Баранов Е. Московские легенды Лев Толстой и американцы

     Николай Воеводин, парень двадцати пяти лет, с огненно-рыжими волосами и веснущатым лицом, довольно часто встречался мне в харчевне, но познакомиться нам как-то не удавалось вплоть до того момента, когда он и Гаврилыч, здоровенный мужчина лет пятидесяти с черной кудлатой бородой и большим орлиным носом, прозванный Змеем Горынычем, не обратился ко мне, как к «бывшему учителю», за разрешением вопроса о том, как надо правильно писать: «ездию» или «езжу».
     Воеводин утверждал, что «самое верное будет «ездию», потому что все так говорят», а Гаврилыч доказывал, что «правильнее правильного» будет «езжу», по той причине, что так говорят образованные люди, так и в книгах печатают.
     Когда спор был разрешен мною в пользу Гаврилыча, Воеводин, приглаживая пятерней огнистые волосы, проговорил:
—  Значит, мне еще надо мозгами поработать, чтобы правильно произносить слова.
— А как же иначе, голова садовая! — важно возразил Гаврилыч. — Мозги — первое дело. На то они и дадены, чтобы работать ими. Поработай — получишь мозговое развитие и не будешь наподобие истукана или скота бессловесного, но станешь вникать в каждый корень и докапываться, что и откуда взялось, но не вроде адиета разинуть рот и ничего не понимать. Мозги — вещь важная, без них и комар не живет, а уж на что, кажется, ничтожное насекомое. Конечно, какой его мозг? С булавочную головку и того меньше, а ведь тоже дает понятие комару, что для своего пропитания надо из человека кровь высасывать. Только уж и подлецы эти комары! Раз чуть было не заели меня на рыбной ловле. Кругом вода, камыш, а им это самое и требуется. Паскудная тварь, конечно, но ежели дадена им жизнь, то они и должны жить, плодить детей для высасывания крови из человеков. И тоже ведь, гляди, между собой разговаривают по-своему...
     С этого дня и было положено начало моему знакомству с Воеводиным, и вскоре я узнал, кто он и откуда явился в Москву.
     Родители его были мещане города Воронежа, занимавшиеся покупкой и продажей «барахла». Николай с девяти лет стал ходить в школу, но учился, как сам теперь сознался, очень скверно. Как-то он соблазнился плохо положенным матерью рублем и украл его, купив пряников, конфет. За это он был жестоко высечен, но наказание не исправило его, а наоборот, ожесточило: «назло» родителям он стал тащить из дому все, что можно было украсть. Родители, в свою очередь, били его, не жалея ни палок, ни кулаков.
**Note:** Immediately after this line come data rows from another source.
-- ==== Sys2Proof/Tests/Slice0.lean ====
section
/-! SUPPORT. Tests: the checks of well-formedness, worked values of the spec, and for each statement a state and operands that
meet its hypotheses, clause by clause, with what the command does there. -/

set_option Elab.async false

namespace Sys2Proof.Tests

open Sys2Proof.Machine

/-! ### A small floor: a handler at place 0, a tester at place 1, one product, one lot -/

/-- The state after a command that goes on. -/
def after (i : Instr) (s : State) : State :=
  match exec i s with
  | .next t => t
  | .fault _ => State.reset
  | .refused _ => State.reset

/-- A command goes on. -/
def goesOn (i : Instr) (s : State) : Bool :=
  match exec i s with
  | .next _ => true
  | .fault _ => false
  | .refused _ => false

/-- The last reply's payload. -/
def said (s : State) : Option (List Byte) := s.replies.getLast?.map fun r => r.payload

/-- The kinds of the events posted after the first, RESET_DONE. -/
def news (s : State) : List EventKind := (s.events.drop 1).map fun e => e.kind

def prog : ProgramId := { id := 5, revision := 1, check := 9 }

def route (soak : Nat) : RouteStep := { setpoint := 250, window := 50, soak := soak, kit := 3, program := prog }

def version : Version :=
  { product := 7, good := Vector.ofFn fun b => b.val == 1, margins := Vector.replicate 16 100, gain := 16, shift := 3
    sampleMin := 10, yieldFloor := 9000, learnMin := 2, lossAllowance := 1
    enables := { countOver := true, tallyGap := true, countShort := true, tempExcursion := true, binLimit := true
                 yieldLow := true }
    requireLearned := false, steps := [route 10, route 0] }

def product : Product :=
  { number := 7, active := some version, staged := none, revision := 1, baselines := [Baseline.zero, Baseline.zero] }

def lot : Lot :=
  { number := 5, product := 7, revision := 1, snapshot := version, startQuantity := 100, ticket := 77, priority := 2
    state := .waiting, currentStep := 1, stamp := 1, enqueueTick := 0, cell := none, records := newRecords 100 2, holds := []
    attempts := 0, shipQuantity := none, release := none }

def online (kind : StationKind) : Station := { Station.enrol kind with state := .online }

def dock : Dock := { handler := 0, handlerAlias := 1, tester := 1, testerAlias := 2, kit := 3, recovery := 0 }

def bay : Cell := { Cell.reset with state := .idle, dock := some dock, commanded := some 250, lastTemp := some (250, 0) }

def slotOf (state : SlotState) : Slot :=
  { state := state, program := some (5, 1), check := some 9, locked := false, lastSelected := none }

def tester : Tester := { Tester.reset with slots := Tester.reset.slots.set 0 (slotOf .verified) }

/-- The floor, its one lot in the dispatch queue and its cell IDLE. -/
def bench : State :=
  { State.reset with
    committed := true, evalPending := true
    stations := (State.reset.stations.set 0 (online .handler)).set 1 (online .tester)
    aliases := [{ number := 1, members := [0], answering := 0 }, { number := 2, members := [1], answering := 1 },
      { number := 3, members := [0, 1], answering := 0 }, { number := 4, members := [9], answering := 9 }]
    catalog := [product], lots := [lot], dispatchQueue := [5], nextStamp := 2
    cells := State.reset.cells.set 0 bay, testers := State.reset.testers.set 1 tester }

/-- The floor with its lot changed. -/
def withLot (f : Lot → Lot) : State := { bench with lots := [f lot] }

def hold (cause : Cause) : Hold := { cause := cause, step := 1, tick := 0, bins := [] }

/-- The floor with the lot on its cell, in the states given. -/
def atWork (c : CellState) (l : LotState) (f : Cell → Cell := id) : State :=
  { withLot fun x => { x with state := l, cell := some 0 } with
    dispatchQueue := []
    cells := bench.cells.set 0 (f { bay with state := c, work := some { lot := 5, step := 1 } }) }

/-- The floor with the lot RUNNING and its record open under number 9. -/
def running (c : CellState) (f : Cell → Cell := id) : State :=
  { atWork c .running (fun x => f { x with insertion := some 9 }) with
    lots := [{ lot with
      state := .running, cell := some 0
      records := [{ Insertion.new (some 100) with outcome := .running, number := some 9, segments := 1 },
        Insertion.new none] }] }

/-- A deadline that has come at tick 0. -/
def come : Deadline := { start := 0 - 20, span := 20 }

/-- The floor with a poll out on trunk 0 to the place given. -/
def polled (p : Place) (s : State) : State :=
  s.setTrunk 0 { position := some (addrOf p), gap := none
                 outstanding := some { place := p, windowMs := 8, frame := [], abandoned := false } }
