-- ==== Sys2Proof/Machine/KeypadTimers.lean ====
section
/-!
DEFINITION. The handlers of spec/45_keypad_timers.md. The keypad snapshot is read-only to all of them (R200).
-/
namespace Sys2Proof.Machine

/-- `Ex9E` (R201): a key index above 15 faults (R208, D7). -/
def execSkp (x : Reg) (s : State) : Result :=
  match s.keyAt? (s.reg x) with
  | none => raise .keyIndexOutOfRange (s.reg x).toNat s
  | some down => .next (s.skipIf down)

/-- `ExA1` (R202): a key index above 15 faults (R208, D7). -/
def execSknp (x : Reg) (s : State) : Result :=
  match s.keyAt? (s.reg x) with
  | none => raise .keyIndexOutOfRange (s.reg x).toNat s
  | some down => .next (s.skipIf (!down))

/-- `Fx07` (R203). -/
def execLdVxDT (x : Reg) (s : State) : Result := .next (s.setV x s.DT)

/-- `Fx0A` (R204): no key down, back to this instruction; else the lowest pressed key. -/
def execLdVxK (x : Reg) (s : State) : Result :=
  match s.lowestKey? with
  | none => .next (s.setPc s.instrAddr)
  | some k => .next (s.setV x (BitVec.ofNat 8 k.val))

/-- `Fx15` (R205). -/
def execLdDTVx (x : Reg) (s : State) : Result := .next (s.setDT (s.reg x))

/-- `Fx18` (R206). -/
def execLdSTVx (x : Reg) (s : State) : Result := .next (s.setST (s.reg x))

end Sys2Proof.Machine
end

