theorem witness_HostOperationsKeepInv :
    ({ s0 with sp := 16, mem := [(0x300, 1)] } : State).Inv := by decide

theorem witness_CanonicalMemoryUnique :
    Memory.wf [(0x050, 0), (0xFFF, 1)] ∧
      ∀ a, Memory.byte [(0x050, 0), (0xFFF, 1)] a = Memory.byte [(0x050, 0), (0xFFF, 1)] a := ⟨by decide, fun _ => rfl⟩

/-- A store to the last two bytes of memory, and the highest address a word is fetched from. -/
theorem witness_StoreIsSeenByNextFetch :
    (∃ t, exec (.store 1) { s0 with I := 0xFFE } = .next t) ∧ (0xFFE : Word).toNat ≤ 0xFFE := 
  ⟨⟨_, rfl⟩, by decide⟩

/-- A cycle whose Fx33 stores its last digit into the first byte of the next word. -/
theorem witness_StoreIsSeenByNextFetch_cycle :
    let s := ({ s0 with I := 0x200 } : State).withFetchWord 16 0xF033
    fetch s = .ok 0xF033#16 ∧ decode 0xF033#16 = .ok (.ldB 0) ∧
      ∃ t, cycle false 0 s = .next t ∧ t.pc.toNat ≤ 0xFFE ∧ (Instr.ldB 0).byteAfter s t.pc.toNat = 0 := 
  ⟨by decide, by decide, ⟨_, rfl, by decide, by decide⟩⟩

theorem witness_SelfJumpStaysPut :
    selfJump.pc.toNat ≤ 0xFFE ∧
      (wordOfBytes (selfJump.mem.byte selfJump.pc.toNat) (selfJump.mem.byte (selfJump.pc.toNat + 1))).toNat =
        0x1000 + selfJump.pc.toNat := by decide

end Sys2Proof.Tests
end

section
/-!
PROOFS. The cycle engine (spec/40_cycle_engine.md): the word a fetch forms and the fault it raises, and the host's two
reads.
-/
namespace Sys2Proof

/-- The value of a big-endian pair of bytes (R51). -/
theorem wordOfBytes_toNat (hi lo : Byte) : (wordOfBytes hi lo).toNat = 256 * hi.toNat + lo.toNat := by
  rw [wordOfBytes, append_toNat]
  omega

end Sys2Proof

namespace Sys2Proof.Machine

/-- A fetch from inside memory succeeds, whatever the parity of `pc` (R109). -/
theorem fetch_of_le {s : State} (h : s.pc.toNat ≤ 0xFFE) :
    fetch s = .ok (wordOfBytes (s.mem.byte s.pc.toNat) (s.mem.byte (s.pc.toNat + 1))) :=
  fetch_eq_ok.2 ⟨h, rfl⟩

/-- A cycle whose word would lie outside memory ends in the fetch's fault (R109, R222). -/
theorem cycle_of_pc_ge {s : State} (h : 0xFFF ≤ s.pc.toNat) (tick : Bool) (rnd : Byte) :
    cycle tick rnd s = .fault (.fetchOutOfBounds ⟨s.pc, none, max s.pc.toNat 0x1000⟩) :=
  cycle_eq_fault.2 (.inl (fetch_eq_error.2 ⟨h, rfl⟩))

/-- Settles O7: the fetch and cycle lemmas give the word and the fault; what remains is the value of the word and the
lowest invalid address as a maximum. -/
theorem fetchBigEndianOrFault : Obligations.FetchBigEndianOrFault := by
  unfold Obligations.FetchBigEndianOrFault
  intro s
  constructor
  · intro hpc
    exact ⟨_, fetch_of_le hpc, wordOfBytes_toNat _ _⟩
  · intro hpc tick rnd
    refine ⟨_, cycle_of_pc_ge hpc tick rnd, ?_⟩
    have haux : max s.pc.toNat 0x1000 = if s.pc.toNat = 0xFFF then 0x1000 else s.pc.toNat := by
      split <;> omega
    exact haux

/-- The host's read of the frame buffer (R122). -/
@[simp] theorem perform_readFrameBuffer (tick : Bool) (s : State) :
    perform tick .readFrameBuffer s = (s, .frame s.fb) := rfl

/-- The host's read of the timers (R122). -/
@[simp] theorem perform_readTimers (tick : Bool) (s : State) :
    perform tick .readTimers s = (s, .timers s.DT s.ST) := rfl

/-- Settles O15: each read answers from the state it is given and hands that state back. -/
theorem readsReturnAndChangeNothing : Obligations.ReadsReturnAndChangeNothing :=
  fun tick s => ⟨perform_readFrameBuffer tick s, perform_readTimers tick s⟩

end Sys2Proof.Machine
end

section
/-!
PROOFS. Control flow (spec/41_control_flow.md): the jump, the call and the skips on a byte or on two registers.
-/
namespace Sys2Proof

/-! ## Decoding of families 1 to 5 and 9 (R86) -/

theorem decode_formatNNN_jp (nnn : Imm12) : decode (formatNNN 0x1#4 nnn) = .ok (.jp nnn) := by
  simp [decode, family_formatNNN, fieldNNN_formatNNN]

theorem decode_formatNNN_call (nnn : Imm12) : decode (formatNNN 0x2#4 nnn) = .ok (.call nnn) := by
  simp [decode, family_formatNNN, fieldNNN_formatNNN]

theorem decode_formatXKK_seByte (x : Reg) (kk : Byte) : decode (formatXKK 0x3#4 x kk) = .ok (.seByte x kk) := by
  simp [decode, family_formatXKK, fieldX_formatXKK, fieldKK_formatXKK]
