-- ==== Sys2Proof/Machine/ControlFlow.lean ====
section
/-! DEFINITION. 40_control_flow.md: return, jump, call, jump with offset, and the four skips. -/

namespace Sys2Proof.Machine

/-- 00EE, RET (R100). -/
def execRet (s : State) : Result :=
  match s.pop with
  | none => raise .stackUnderflow (opcodeOf .ret) s
  | some (w, t) => .next { t with pc := w }

/-- 1NNN, JP nnn (R101). -/
def execJp (nnn : Addr12) (s : State) : Result := .next { s with pc := zeroExtend nnn }

/-- 2NNN, CALL nnn (R102): the return address is pc0 + 2 (R103). -/
def execCall (nnn : Addr12) (s : State) : Result :=
  match s.push s.nextPc with
  | none => raise .stackOverflow (opcodeOf (.call nnn)) s
  | some t => .next { t with pc := zeroExtend nnn }

/-- BNNN, JP V0, nnn (R104): the sum is kept whole in 16 bits (D15). -/
def execJpV0 (x : Reg) (nnn : Addr12) (s : State) : Result :=
  .next { s with pc := addWord nnn.toNat (s.reg (if qJumpVx s.target then x else 0)).toNat }

/-- 3XNN, SE Vx, nn (R106). -/
def execSeImm (x : Reg) (nn : Byte) (s : State) : Result := skipIf (s.reg x == nn) (opcodeOf (.seImm x nn)) s

/-- 4XNN, SNE Vx, nn (R107). -/
def execSneImm (x : Reg) (nn : Byte) (s : State) : Result := skipIf (s.reg x != nn) (opcodeOf (.sneImm x nn)) s

/-- 5XY0, SE Vx, Vy (R108). -/
def execSeReg (x y : Reg) (s : State) : Result := skipIf (s.reg x == s.reg y) (opcodeOf (.seReg x y)) s

/-- 9XY0, SNE Vx, Vy (R109). -/
def execSneReg (x y : Reg) (s : State) : Result := skipIf (s.reg x != s.reg y) (opcodeOf (.sneReg x y)) s

end Sys2Proof.Machine
end

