-- ==== Sys2Proof/Safety.lean ====
section
/-! DEFINITION. What counts as a safe run, in the terms claims use: the running and halted states (60_exceptions.md
R214), the ends of a run (70_reset_and_hazards.md R263), the invariants of 10_state.md R40, and what it is for two
states to agree on a part of the machine. -/

namespace Sys2Proof.Machine

/-- No fatal error has occurred: a claim about a program takes this as part of its postcondition (R214). -/
abbrev State.Running (s : State) : Prop := s.halted = false

/-- The core can fetch at pc: the word there is wholly in memory (R84). -/
abbrev State.CanFetch (s : State) : Prop := s.pc.toNat + 1 < memSize s.target

/-! ### Ends of a run (R263) -/

/-- (a) an error end. -/
abbrev State.ErrorEnd (s : State) : Prop := s.halted = true

/-- (b) the conventional end: the next instruction is a jump to itself. -/
abbrev State.SelfJumpEnd (s : State) : Prop :=
  s.halted = false ∧ ∃ nnn : Addr12, zeroExtend nnn = s.pc ∧ decode s.fetchBytes = .instr (.jp nnn) (s.fetchBytes.drop 2)

/-- A host that treats the exit opcode as a normal stop recognises it by this report (R200, R218). -/
abbrev State.ExitRequested (s : State) : Prop := s.halted = true ∧ s.errCode = 4 ∧ s.errOpcode = 0x00FD

/-! ### Invariants (R40) -/

/-- R175: every aligned 2x2 block of a plane is uniform. -/
def Plane.Uniform (b : Plane) : Prop :=
  ∀ j i, j < 32 → i < 64 →
    Plane.bit b (2 * j) (2 * i + 1) = Plane.bit b (2 * j) (2 * i) ∧
    Plane.bit b (2 * j + 1) (2 * i) = Plane.bit b (2 * j) (2 * i) ∧
    Plane.bit b (2 * j + 1) (2 * i + 1) = Plane.bit b (2 * j) (2 * i)

/-- The memory is in canonical form (the model's choice, log 6) and lists no address that the target does not have
(R60). -/
structure State.MemoryInv (s : State) : Prop where
  canonical : s.mem.wf
  inRange : ∀ c ∈ s.mem, c.1 < memSize s.target

/-- What R40 says of the display. -/
structure State.DisplayInv (s : State) : Prop where
  chip8LowRes : s.target = .chip8 → s.mode = .lores
  oneMask : s.target ≠ .xochip → s.bitplane = 1
  onePlane : s.target ≠ .xochip → s.buf2 = Plane.blank
  uniform : s.mode = .lores → Plane.Uniform s.buf1 ∧ Plane.Uniform s.buf2

/-- What R36, R38 and R40 say of the error report. -/
structure State.ReportInv (s : State) : Prop where
  clear : s.halted = false → s.errCode = 0 ∧ s.errOpcode = 0 ∧ s.errPc = 0
  legal : s.errCode.toNat ≤ 6

/-- R40 as one invariant, with the canonical form of memory, which is the model's choice (log 6). That 0 ≤ SP ≤ 15 holds
by SP's type. -/
structure State.Inv (s : State) : Prop where
  memory : s.MemoryInv
  lastSlot : s.stack[15] = 0
  display : s.DisplayInv
  report : s.ReportInv

/-- R40, last clause: while a key is latched the next instruction is the FX0A that latched it. A Load can break it. -/
def State.LatchInv (s : State) : Prop :=
  s.waitKey ≠ none → s.halted = false ∧ s.CanFetch ∧ ∃ x rest, decode s.fetchBytes = .instr (.ldVxK x) rest

/-! ### Agreement of two states -/

/-- Every byte of memory reads alike. -/
def SameMemory (s t : State) : Prop := ∀ a, t.byteAt a = s.byteAt a

/-- Every byte outside `n` bytes from address `a` reads alike. -/
def SameMemoryOutside (s t : State) (a n : Nat) : Prop := ∀ b, b < a ∨ a + n ≤ b → t.byteAt b = s.byteAt b

/-- Every general register but those listed reads alike. -/
def SameRegsBut (s t : State) (changed : List Reg) : Prop := ∀ r, r ∉ changed → t.reg r = s.reg r

/-- The call stack is alike. -/
structure SameStack (s t : State) : Prop where
  stack : t.stack = s.stack
  sp : t.sp = s.sp

/-- Both timers are alike. -/
structure SameTimers (s t : State) : Prop where
  dt : t.dt = s.dt
  st : t.st = s.st

/-- The display is alike, the dirty flag included. -/
structure SameDisplay (s t : State) : Prop where
  buf1 : t.buf1 = s.buf1
  buf2 : t.buf2 = s.buf2
  mode : t.mode = s.mode
  bitplane : t.bitplane = s.bitplane
  dirty : t.dirty = s.dirty

/-- The keypad and the latch are alike. -/
structure SameKeypad (s t : State) : Prop where
  key : t.key = s.key
  waitKey : t.waitKey = s.waitKey

/-- Target, halt and error report are alike. -/
structure SameControl (s t : State) : Prop where
  target : t.target = s.target
  halted : t.halted = s.halted
  report : t.report = s.report

/-- Everything but general registers, memory, I, pc and the draw count is alike. -/
structure SameUnits (s t : State) : Prop where
  stack : SameStack s t
  timers : SameTimers s t
  display : SameDisplay s t
  keypad : SameKeypad s t
  control : SameControl s t

/-- The frame of an instruction that works on registers alone: everything but pc, the listed registers and the draw
count is alike. -/
structure RegisterFrame (s t : State) (changed : List Reg) : Prop where
  regs : SameRegsBut s t changed
  index : t.i = s.i
  memory : SameMemory s t
  units : SameUnits s t

/-- t is s after a fatal error: every element as it was, pc included, and the report written (R213). -/
structure RaisedFrom (s t : State) (cause : Cause) (op : Word) : Prop where
  halted : t.halted = true
  code : t.errCode = cause.code
  opcode : t.errOpcode = op
  errPc : t.errPc = s.pc
  rest : { t with halted := s.halted, errCode := s.errCode, errOpcode := s.errOpcode, errPc := s.errPc } = s

end Sys2Proof.Machine
end

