/-- A subroutine that returns with the entries in use as it found them comes back to the instruction after the call,
whatever its own calls have left in the slots above them (40_control_flow.md section 1, R100). -/
def Obligations.CallThenReturnComesBack : Prop :=
  ∀ (nnn : Addr12) (s t : State) (v : State), s.sp ≠ 15 → exec (.call nnn) s = .next t →
    v.sp = t.sp → (∀ j : Fin 16, j.val < t.sp.val → v.stack[j] = t.stack[j]) →
    ∃ u, exec .ret v = .next u ∧ u.pc = s.pc + 2 ∧ u.sp = s.sp

/-- 3XNN, 4XNN, 5XY0 and 9XY0 skip on their conditions (40_control_flow.md R105 to R109). -/
def Obligations.RegisterSkips : Prop :=
  ∀ s : State,
    (∀ x nn, SkipsWhen (.seImm x nn) s (s.reg x = nn)) ∧ (∀ x nn, SkipsWhen (.sneImm x nn) s (s.reg x ≠ nn)) ∧
    (∀ x y, SkipsWhen (.seReg x y) s (s.reg x = s.reg y)) ∧ (∀ x y, SkipsWhen (.sneReg x y) s (s.reg x ≠ s.reg y))

/-- EX9E and EXA1 skip while the key VX is down or up, and an index above 15 raises KeyIndexOutOfRange before anything
else (44_keypad_timers.md R190, R191, R196). -/
def Obligations.KeySkips : Prop :=
  ∀ (s : State) (x : Reg),
    (15 < (s.reg x).toNat → Raises (.skp x) s .keyIndexOutOfRange ∧ Raises (.sknp x) s .keyIndexOutOfRange) ∧
    (∀ k : Key, (s.reg x).toNat = k.val →
      SkipsWhen (.skp x) s (s.key[k] = true) ∧ SkipsWhen (.sknp x) s (s.key[k] = false))

/-! ### Registers -/

/-- 6XNN, 7XNN, 8XY0, 8XY1, 8XY2 and 8XY3: their results, and VF not written but as VX (41_load_arith_logic.md R120 to
R125). -/
def Obligations.LoadsAndLogicWriteVx : Prop :=
  ∀ (s : State) (x y : Reg) (nn : Byte),
    (Completes (.ldImm x nn) s fun t => t.reg x = nn ∧ RegisterFrame s t [x] ∧ Advances s t) ∧
    (Completes (.addImm x nn) s fun t =>
      (t.reg x).toNat = ((s.reg x).toNat + nn.toNat) % 256 ∧ RegisterFrame s t [x] ∧ Advances s t) ∧
    (Completes (.ldReg x y) s fun t => t.reg x = s.reg y ∧ RegisterFrame s t [x] ∧ Advances s t) ∧
    (Completes (.or x y) s fun t => t.reg x = s.reg x ||| s.reg y ∧ RegisterFrame s t [x] ∧ Advances s t) ∧
    (Completes (.and x y) s fun t => t.reg x = s.reg x &&& s.reg y ∧ RegisterFrame s t [x] ∧ Advances s t) ∧
    (Completes (.xor x y) s fun t => t.reg x = s.reg x ^^^ s.reg y ∧ RegisterFrame s t [x] ∧ Advances s t)

/-- 8XY4: the sum mod 256 in VX, then the carry in VF, which stays where VX is VF (41_load_arith_logic.md R126, R129). -/
def Obligations.AddSetsCarry : Prop :=
  ∀ (s : State) (x y : Reg), Completes (.add x y) s fun t =>
    (x ≠ 15 → (t.reg x).toNat = ((s.reg x).toNat + (s.reg y).toNat) % 256) ∧
    (255 < (s.reg x).toNat + (s.reg y).toNat → t.reg 15 = 1) ∧
    ((s.reg x).toNat + (s.reg y).toNat ≤ 255 → t.reg 15 = 0) ∧ RegisterFrame s t [x, 15] ∧ Advances s t

/-- 8XY5 and 8XY7: the difference mod 256 in VX, then 1 in VF where there was no borrow (41_load_arith_logic.md R127,
R128, R129). -/
def Obligations.SubtractSetsNoBorrow : Prop :=
  ∀ (s : State) (x y : Reg),
    (Completes (.sub x y) s fun t =>
      (x ≠ 15 → ((t.reg x).toNat + (s.reg y).toNat) % 256 = (s.reg x).toNat) ∧
      ((s.reg y).toNat ≤ (s.reg x).toNat → t.reg 15 = 1) ∧ ((s.reg x).toNat < (s.reg y).toNat → t.reg 15 = 0) ∧
      RegisterFrame s t [x, 15] ∧ Advances s t) ∧
    (Completes (.subn x y) s fun t =>
      (x ≠ 15 → ((t.reg x).toNat + (s.reg x).toNat) % 256 = (s.reg y).toNat) ∧
      ((s.reg x).toNat ≤ (s.reg y).toNat → t.reg 15 = 1) ∧ ((s.reg y).toNat < (s.reg x).toNat → t.reg 15 = 0) ∧
      RegisterFrame s t [x, 15] ∧ Advances s t)

/-- 8XY6 and 8XYE: VY shifted by one into VX on CHIP8 and XOCHIP, VX on SCHIP, and the bit shifted out in VF
(41_load_arith_logic.md R129 to R132). -/
def Obligations.ShiftsMoveByOne : Prop :=
  ∀ (s : State) (x y : Reg) (src : Byte),
    (s.target = .schip → src = s.reg x) → (s.target ≠ .schip → src = s.reg y) →
    (Completes (.shr x y) s fun t =>
      (x ≠ 15 → (t.reg x).toNat = src.toNat / 2) ∧ (t.reg 15).toNat = src.toNat % 2 ∧
      RegisterFrame s t [x, 15] ∧ Advances s t) ∧
    (Completes (.shl x y) s fun t =>
      (x ≠ 15 → (t.reg x).toNat = 2 * src.toNat % 256) ∧ (t.reg 15).toNat = src.toNat / 128 ∧
      RegisterFrame s t [x, 15] ∧ Advances s t)

/-- CXNN: VX gets the Step's random byte under the mask NN, whatever byte that is, so its bits are 0 wherever NN's are.
That the byte is `Config.rnd` at the number of the draw is the model's form of a free input, log 3
(41_load_arith_logic.md R133). -/
def Obligations.RandomByteIsMasked : Prop :=
  ∀ (s : State) (x : Reg) (nn : Byte), Completes (.rnd x nn) s fun t =>
    t.reg x = Config.rnd s.draws &&& nn ∧ t.reg x &&& ~~~nn = 0 ∧ t.draws = s.draws + 1 ∧ t.pc = s.pc + 2 ∧
    RegisterFrame s t [x]

/-- FX07, FX15 and FX18 copy between VX and the timers (44_keypad_timers.md R193 to R195). -/
def Obligations.TimerRegisterTransfers : Prop :=
  ∀ (s : State) (x : Reg),
    (Completes (.ldVxDt x) s fun t => t.reg x = s.dt ∧ RegisterFrame s t [x] ∧ Advances s t) ∧
    (Completes (.ldDtVx x) s fun t => t.dt = s.reg x ∧ t.st = s.st ∧ SameRegsBut s t [] ∧ t.i = s.i ∧ SameMemory s t ∧
      SameStack s t ∧ SameDisplay s t ∧ SameKeypad s t ∧ SameControl s t ∧ Advances s t) ∧
    (Completes (.ldStVx x) s fun t => t.st = s.reg x ∧ t.dt = s.dt ∧ SameRegsBut s t [] ∧ t.i = s.i ∧ SameMemory s t ∧
      SameStack s t ∧ SameDisplay s t ∧ SameKeypad s t ∧ SameControl s t ∧ Advances s t)

/-! ### The index register and memory -/

/-- ANNN, FX1E, FX29 and, where the target has it, FX30: the new I, VF and all other registers not written, no memory
access; on CHIP8 FX30 raises UnsupportedOnVariant (42_index_memory.md R140, R142 to R144). -/
def Obligations.IndexArithmetic : Prop :=
  ∀ s : State,
    (∀ nnn : Addr12, Completes (.ldI nnn) s fun t => t.i.toNat = nnn.toNat ∧ IndexFrame s t) ∧
    (∀ x, Completes (.addI x) s fun t => t.i.toNat = (s.i.toNat + (s.reg x).toNat) % 65536 ∧ IndexFrame s t) ∧
    (∀ x, Completes (.ldF x) s fun t =>
      t.i.toNat = (Config.fonts.smallBase + 5 * (s.reg x).toNat) % 65536 ∧ IndexFrame s t) ∧
    (∀ x, s.target ≠ .chip8 → Completes (.ldHf x) s fun t =>
      t.i.toNat = (Config.fonts.bigBase + 10 * (s.reg x).toNat) % 65536 ∧ IndexFrame s t) ∧
    (∀ x, s.target = .chip8 → Raises (.ldHf x) s .unsupportedOnVariant)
Наконец, «верх взяли» они, и Николай, не выдержав дальнейших побоев, бежал — сначала из дому, затем и из Воронежа, побывал в Тамбове, Козлове, Курске, Рязани, Коломне и прибыл в Москву. В Москве, как все вообще беспризорные, он занимался прошением милостыни и мелким воровством, ночевал у подъездов домов, на церковных папертях, в мусорных ящиках, попал в исправительный дом, из него в колонию для бесприютных, бежал из нее и опять очутился на улицах Москвы, сидел за воровство в тюрьме, был призван на военную службу, затем по причине близорукости освобожден от нее, в настоящее время занимается вместе с Гаврилычем перевозкой тяжестей на ручной тележке.
     Кроме газет, по его словам, не прочитал ни одной книжки.
     О Толстом он случайно слышал вот что.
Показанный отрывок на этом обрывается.